Note that with small rasters, as in this example, parallel processing may be significantly slower than sequential processing.

### Key Parameters for Scaling

- **`cores`**: Number of CPU cores to use for parallel processing. Set to 1 (default) for sequential processing, or 2+ for parallel block-wise processing. Useful for rasters that are memory-intensive or computationally demanding.

- **Input format**: `SpatRaster` objects are preferred for spatial workflows. The function handles memory-efficient extraction and output reconstruction automatically.

### Batch Processing Workflows

For extremely large regions or high-resolution grids, consider processing tiles or regions sequentially:

```{r batch_example, eval=FALSE}
# Example: process raster in regional tiles
tiles <- terra::getTileExtents(r_input, 125)

results <- terra::merge(terra::sprc(apply(tiles, 1, function(x) {
  terra::window(r_input) <- x
  run_rosetta(r_input)
})))
```

## Advanced Options

### Controlling Parameter Estimation Scale

By default, parameters like `alpha`, `npar`, and `Ksat` are returned on a logarithmic (log10) scale. Alternative scales are available via the `estimate_type` argument:

```{r estimate_scales}
# Linear scale estimates
res_linear <- run_rosetta(MUKEY_PROP[, c("sandtotal_r", "silttotal_r", "claytotal_r", "dbthirdbar_r")],
                          estimate_type = "arith")

# Geometric mean (recommended for log-transformed parameters)
res_geo <- run_rosetta(MUKEY_PROP[, c("sandtotal_r", "silttotal_r", "claytotal_r", "dbthirdbar_r")],
                       estimate_type = "geo")
```

### Bootstrap Ensemble

By default, predictions include the full 1,000-member bootstrap ensemble for uncertainty quantification.
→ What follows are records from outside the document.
-- ==== Sys2Proof/Machine/Fetch.lean ====
section
/-! DEFINITION. Fetching an instruction's bytes (spec/40_cycle.md R91, R93) and placing them. -/

namespace Sys2Proof.Machine

/-- The bytes at the existing addresses among `a`, `a + 1`, ..., `a + n - 1`; nothing is reduced modulo anything (R93). -/
def bytesFrom (memLen : Nat) (m : Memory) : Nat → Nat → List Byte
  | _, 0 => []
  | a, n + 1 => if a < memLen then m.read a :: bytesFrom memLen m (a + 1) n else []

/-- The bytes an instruction at `pc` could have. Reads have no side effect (R52), so looking at a byte that the
instruction does not fetch shows nowhere (log entry 14). -/
def fetchBytes (s : State) : List Byte := bytesFrom s.cfg.memLen s.mem s.pc.toNat maxLength

/-- Actions 1 to 3b of the cycle: fetch and decode at `pc`. -/
def fetchDecode (s : State) : Decoded := decode s.cfg.opc (fetchBytes s)

/-- A byte the cycle needs and memory does not have, at offset `k` from `pc`: an access out of range at its address
(R91, R93). -/
def missingByte (k : Nat) (s : State) : State := s.raise (.addressOutOfRange (s.pc.toNat + k))

/-- A register byte that fails validation, action 3b (R94). -/
def invalidOperand (b : Byte) (s : State) : State := s.raise (.invalidRegister b)

/-- Store a sequence of bytes at consecutive addresses, those that exist. -/
def placeBytes (memLen : Nat) : List Byte → Nat → Memory → Memory
  | [], _, m => m
  | b :: rest, a, m => placeBytes memLen rest (a + 1) (if a < memLen then m.write a b else m)

end Sys2Proof.Machine
end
The output includes both mean and standard deviation for each parameter.

```{r uncertainty}
# The output includes uncertainty estimates
head(res_points[, c("log10_Ksat_mean", "log10_Ksat_sd")])
```

## Summary

Key considerations for high-throughput analysis:

1. Use `SpatRaster` objects as input for spatial workflows; the function handles data conversion automatically.
2. Set `cores > 1` to enable parallel block-wise processing for large rasters.
3. Choose `estimate_type` based on your application requirements.
4. For extremely large regions, consider tiling or regional batch processing workflows.